### Activity
Of the entries below, restate word for word only the section that runs from the line with "-- ==== Sys2Proof/Tests/Toy.lean" to the line with "towards index 0. -/", counting both ends.

### Exercise materials
......

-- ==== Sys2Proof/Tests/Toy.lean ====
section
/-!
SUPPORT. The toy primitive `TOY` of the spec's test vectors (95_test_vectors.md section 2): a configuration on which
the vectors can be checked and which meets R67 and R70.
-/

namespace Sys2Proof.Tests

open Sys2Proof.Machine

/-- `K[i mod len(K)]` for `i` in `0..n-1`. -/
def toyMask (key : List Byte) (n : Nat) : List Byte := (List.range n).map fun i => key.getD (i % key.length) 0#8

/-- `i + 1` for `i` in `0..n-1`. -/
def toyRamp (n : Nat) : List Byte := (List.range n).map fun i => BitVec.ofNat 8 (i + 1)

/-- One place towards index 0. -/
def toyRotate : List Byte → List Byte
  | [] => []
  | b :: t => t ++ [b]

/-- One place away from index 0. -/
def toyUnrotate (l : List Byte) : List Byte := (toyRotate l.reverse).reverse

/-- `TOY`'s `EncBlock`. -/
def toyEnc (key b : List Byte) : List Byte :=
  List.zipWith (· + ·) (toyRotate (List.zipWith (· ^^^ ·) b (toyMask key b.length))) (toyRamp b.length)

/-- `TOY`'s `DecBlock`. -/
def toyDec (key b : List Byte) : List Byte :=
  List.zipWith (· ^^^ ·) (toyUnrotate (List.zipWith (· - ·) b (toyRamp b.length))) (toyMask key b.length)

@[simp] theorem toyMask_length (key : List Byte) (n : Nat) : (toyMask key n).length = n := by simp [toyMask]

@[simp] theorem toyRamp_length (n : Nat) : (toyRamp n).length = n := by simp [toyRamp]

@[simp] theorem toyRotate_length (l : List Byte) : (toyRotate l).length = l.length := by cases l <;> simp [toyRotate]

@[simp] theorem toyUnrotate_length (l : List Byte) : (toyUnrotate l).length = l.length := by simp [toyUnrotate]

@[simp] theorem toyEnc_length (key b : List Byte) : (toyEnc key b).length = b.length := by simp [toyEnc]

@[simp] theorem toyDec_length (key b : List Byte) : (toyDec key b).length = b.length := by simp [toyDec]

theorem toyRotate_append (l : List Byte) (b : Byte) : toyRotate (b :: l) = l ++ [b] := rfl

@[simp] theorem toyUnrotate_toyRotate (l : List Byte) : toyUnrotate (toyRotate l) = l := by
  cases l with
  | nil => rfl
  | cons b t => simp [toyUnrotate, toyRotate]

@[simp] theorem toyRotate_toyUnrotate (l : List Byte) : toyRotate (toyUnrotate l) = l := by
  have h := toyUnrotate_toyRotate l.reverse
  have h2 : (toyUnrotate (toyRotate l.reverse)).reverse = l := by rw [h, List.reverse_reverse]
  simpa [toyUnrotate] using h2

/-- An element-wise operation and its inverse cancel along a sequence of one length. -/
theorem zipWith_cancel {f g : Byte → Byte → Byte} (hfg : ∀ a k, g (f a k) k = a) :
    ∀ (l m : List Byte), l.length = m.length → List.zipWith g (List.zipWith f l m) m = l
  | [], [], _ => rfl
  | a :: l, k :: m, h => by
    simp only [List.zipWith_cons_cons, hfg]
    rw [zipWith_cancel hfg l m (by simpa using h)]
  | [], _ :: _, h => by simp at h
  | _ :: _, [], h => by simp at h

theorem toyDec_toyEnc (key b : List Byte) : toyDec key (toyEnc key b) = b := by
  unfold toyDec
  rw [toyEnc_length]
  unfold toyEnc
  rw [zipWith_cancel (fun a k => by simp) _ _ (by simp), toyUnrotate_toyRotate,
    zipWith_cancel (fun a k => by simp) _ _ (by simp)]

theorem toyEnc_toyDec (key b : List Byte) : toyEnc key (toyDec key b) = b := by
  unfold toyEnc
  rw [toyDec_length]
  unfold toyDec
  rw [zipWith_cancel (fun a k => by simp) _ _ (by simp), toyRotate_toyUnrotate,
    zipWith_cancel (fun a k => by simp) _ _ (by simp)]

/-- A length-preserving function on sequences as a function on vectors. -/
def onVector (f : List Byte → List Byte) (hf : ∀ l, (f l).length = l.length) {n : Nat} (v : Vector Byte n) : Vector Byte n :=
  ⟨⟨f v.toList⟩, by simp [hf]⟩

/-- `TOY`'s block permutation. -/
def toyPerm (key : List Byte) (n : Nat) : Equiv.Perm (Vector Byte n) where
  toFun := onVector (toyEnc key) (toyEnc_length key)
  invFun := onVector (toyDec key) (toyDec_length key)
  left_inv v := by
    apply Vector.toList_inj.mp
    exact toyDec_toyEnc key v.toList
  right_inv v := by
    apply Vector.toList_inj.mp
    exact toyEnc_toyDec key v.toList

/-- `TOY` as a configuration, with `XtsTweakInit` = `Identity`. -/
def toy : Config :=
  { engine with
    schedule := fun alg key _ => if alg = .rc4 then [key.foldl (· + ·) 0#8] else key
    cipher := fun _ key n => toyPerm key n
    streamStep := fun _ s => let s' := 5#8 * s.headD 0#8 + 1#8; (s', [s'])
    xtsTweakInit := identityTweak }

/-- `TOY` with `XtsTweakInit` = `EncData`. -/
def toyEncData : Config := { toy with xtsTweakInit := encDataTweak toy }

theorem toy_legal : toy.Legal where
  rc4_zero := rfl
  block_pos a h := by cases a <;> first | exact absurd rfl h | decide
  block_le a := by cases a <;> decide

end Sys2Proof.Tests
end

......

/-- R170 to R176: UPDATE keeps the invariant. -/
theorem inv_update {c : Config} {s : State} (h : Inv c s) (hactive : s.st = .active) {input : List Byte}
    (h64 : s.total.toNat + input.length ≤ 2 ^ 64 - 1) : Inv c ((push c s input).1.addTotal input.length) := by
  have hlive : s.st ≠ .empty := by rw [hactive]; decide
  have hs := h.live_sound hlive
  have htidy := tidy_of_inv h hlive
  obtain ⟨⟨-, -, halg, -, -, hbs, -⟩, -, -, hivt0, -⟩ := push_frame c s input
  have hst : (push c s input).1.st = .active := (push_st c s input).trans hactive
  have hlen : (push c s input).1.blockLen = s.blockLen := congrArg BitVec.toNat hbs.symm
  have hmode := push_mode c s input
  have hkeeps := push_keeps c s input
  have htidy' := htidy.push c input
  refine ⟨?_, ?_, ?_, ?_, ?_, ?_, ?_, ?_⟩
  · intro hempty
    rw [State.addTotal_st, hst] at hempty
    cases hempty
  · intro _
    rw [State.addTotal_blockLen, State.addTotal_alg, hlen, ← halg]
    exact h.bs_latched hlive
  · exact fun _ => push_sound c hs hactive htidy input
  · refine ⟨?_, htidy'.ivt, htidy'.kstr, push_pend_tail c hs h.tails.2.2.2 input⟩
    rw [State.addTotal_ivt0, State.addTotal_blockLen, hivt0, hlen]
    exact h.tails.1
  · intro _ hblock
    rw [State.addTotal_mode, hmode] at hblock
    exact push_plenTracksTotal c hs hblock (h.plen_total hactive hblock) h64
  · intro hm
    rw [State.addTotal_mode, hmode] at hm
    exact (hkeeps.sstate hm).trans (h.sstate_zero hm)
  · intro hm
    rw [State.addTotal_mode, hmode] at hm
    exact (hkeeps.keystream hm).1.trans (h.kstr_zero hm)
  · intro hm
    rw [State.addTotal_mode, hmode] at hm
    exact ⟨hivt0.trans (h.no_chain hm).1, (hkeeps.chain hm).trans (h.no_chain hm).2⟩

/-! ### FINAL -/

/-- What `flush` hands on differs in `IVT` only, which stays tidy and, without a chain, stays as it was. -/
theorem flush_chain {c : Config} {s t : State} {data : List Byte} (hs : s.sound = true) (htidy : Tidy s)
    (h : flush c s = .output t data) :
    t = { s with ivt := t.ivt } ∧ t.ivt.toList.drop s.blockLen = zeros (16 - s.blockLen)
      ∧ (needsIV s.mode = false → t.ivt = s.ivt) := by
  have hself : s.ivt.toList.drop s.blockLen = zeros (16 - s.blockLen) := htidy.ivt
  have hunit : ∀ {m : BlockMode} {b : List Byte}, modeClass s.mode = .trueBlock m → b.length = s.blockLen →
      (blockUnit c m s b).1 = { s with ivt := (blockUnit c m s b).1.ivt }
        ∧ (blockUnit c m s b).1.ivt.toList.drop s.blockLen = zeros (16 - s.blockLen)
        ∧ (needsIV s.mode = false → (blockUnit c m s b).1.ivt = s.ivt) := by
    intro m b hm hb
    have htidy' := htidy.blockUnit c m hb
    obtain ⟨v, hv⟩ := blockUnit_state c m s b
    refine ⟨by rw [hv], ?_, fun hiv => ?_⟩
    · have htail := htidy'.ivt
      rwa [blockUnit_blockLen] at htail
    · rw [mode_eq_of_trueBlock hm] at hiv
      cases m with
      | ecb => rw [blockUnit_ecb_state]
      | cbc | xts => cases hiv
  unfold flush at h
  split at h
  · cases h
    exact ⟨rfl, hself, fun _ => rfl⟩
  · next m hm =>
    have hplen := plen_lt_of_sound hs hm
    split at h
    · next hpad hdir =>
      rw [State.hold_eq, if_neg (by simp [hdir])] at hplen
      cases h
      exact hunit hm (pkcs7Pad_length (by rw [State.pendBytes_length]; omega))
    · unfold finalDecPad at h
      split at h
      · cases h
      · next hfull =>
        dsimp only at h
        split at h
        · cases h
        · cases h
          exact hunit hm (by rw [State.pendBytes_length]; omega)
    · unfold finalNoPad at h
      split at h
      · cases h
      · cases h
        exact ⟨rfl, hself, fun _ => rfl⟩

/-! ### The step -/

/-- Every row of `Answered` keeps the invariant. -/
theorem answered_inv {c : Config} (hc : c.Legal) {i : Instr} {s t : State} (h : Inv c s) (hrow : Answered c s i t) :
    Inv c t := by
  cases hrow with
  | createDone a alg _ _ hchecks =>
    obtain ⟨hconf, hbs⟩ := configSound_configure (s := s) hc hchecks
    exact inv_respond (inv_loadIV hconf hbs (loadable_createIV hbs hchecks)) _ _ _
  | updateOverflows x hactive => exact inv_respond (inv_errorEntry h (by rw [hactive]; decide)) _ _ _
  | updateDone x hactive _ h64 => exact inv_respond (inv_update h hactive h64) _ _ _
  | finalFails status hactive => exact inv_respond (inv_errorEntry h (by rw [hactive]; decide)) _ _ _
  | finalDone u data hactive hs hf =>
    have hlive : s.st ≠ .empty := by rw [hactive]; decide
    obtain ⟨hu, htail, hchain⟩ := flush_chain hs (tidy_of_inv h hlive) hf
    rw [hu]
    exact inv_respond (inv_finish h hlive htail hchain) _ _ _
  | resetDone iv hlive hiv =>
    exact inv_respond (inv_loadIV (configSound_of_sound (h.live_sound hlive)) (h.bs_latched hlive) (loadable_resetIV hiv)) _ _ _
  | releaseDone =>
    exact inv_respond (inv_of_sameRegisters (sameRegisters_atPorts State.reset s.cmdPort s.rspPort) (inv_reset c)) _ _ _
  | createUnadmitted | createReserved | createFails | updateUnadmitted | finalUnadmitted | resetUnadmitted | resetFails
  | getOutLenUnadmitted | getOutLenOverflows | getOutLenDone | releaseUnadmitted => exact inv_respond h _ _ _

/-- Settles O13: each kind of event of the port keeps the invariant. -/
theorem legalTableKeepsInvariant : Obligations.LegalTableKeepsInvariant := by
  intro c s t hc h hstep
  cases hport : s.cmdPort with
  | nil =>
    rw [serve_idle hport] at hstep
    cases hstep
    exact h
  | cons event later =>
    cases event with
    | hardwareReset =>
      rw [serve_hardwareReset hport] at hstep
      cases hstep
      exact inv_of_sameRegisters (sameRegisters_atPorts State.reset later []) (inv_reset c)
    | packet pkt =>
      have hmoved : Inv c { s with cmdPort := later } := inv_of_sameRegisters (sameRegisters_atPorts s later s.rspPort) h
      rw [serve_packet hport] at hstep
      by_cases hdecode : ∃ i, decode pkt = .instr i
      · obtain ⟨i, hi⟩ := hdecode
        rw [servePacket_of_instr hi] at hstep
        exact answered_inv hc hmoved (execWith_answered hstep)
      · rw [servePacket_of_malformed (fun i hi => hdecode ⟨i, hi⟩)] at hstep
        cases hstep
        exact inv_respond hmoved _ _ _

......

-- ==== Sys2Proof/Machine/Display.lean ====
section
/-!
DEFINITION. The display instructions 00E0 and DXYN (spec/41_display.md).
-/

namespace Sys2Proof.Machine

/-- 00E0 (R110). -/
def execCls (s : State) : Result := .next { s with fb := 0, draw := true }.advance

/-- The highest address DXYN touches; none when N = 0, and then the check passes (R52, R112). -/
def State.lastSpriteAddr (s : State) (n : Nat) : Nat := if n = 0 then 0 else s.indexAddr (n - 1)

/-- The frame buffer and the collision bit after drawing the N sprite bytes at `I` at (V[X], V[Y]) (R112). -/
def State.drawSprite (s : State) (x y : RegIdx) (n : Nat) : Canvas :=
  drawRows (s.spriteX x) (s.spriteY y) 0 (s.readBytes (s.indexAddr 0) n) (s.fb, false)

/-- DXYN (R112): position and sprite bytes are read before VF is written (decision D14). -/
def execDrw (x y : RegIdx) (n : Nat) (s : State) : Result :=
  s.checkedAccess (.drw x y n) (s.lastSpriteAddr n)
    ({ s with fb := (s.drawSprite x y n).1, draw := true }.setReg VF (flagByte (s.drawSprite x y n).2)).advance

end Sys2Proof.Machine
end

......

### Worked solution
-- ==== Sys2Proof/Tests/Toy.lean ====
section
/-!
SUPPORT. The toy primitive `TOY` of the spec's test vectors (95_test_vectors.md section 2): a configuration on which
the vectors can be checked and which meets R67 and R70.
-/

namespace Sys2Proof.Tests

open Sys2Proof.Machine

/-- `K[i mod len(K)]` for `i` in `0..n-1`. -/
def toyMask (key : List Byte) (n : Nat) : List Byte := (List.range n).map fun i => key.getD (i % key.length) 0#8

/-- `i + 1` for `i` in `0..n-1`. -/
def toyRamp (n : Nat) : List Byte := (List.range n).map fun i => BitVec.ofNat 8 (i + 1)

/-- One place towards index 0. -/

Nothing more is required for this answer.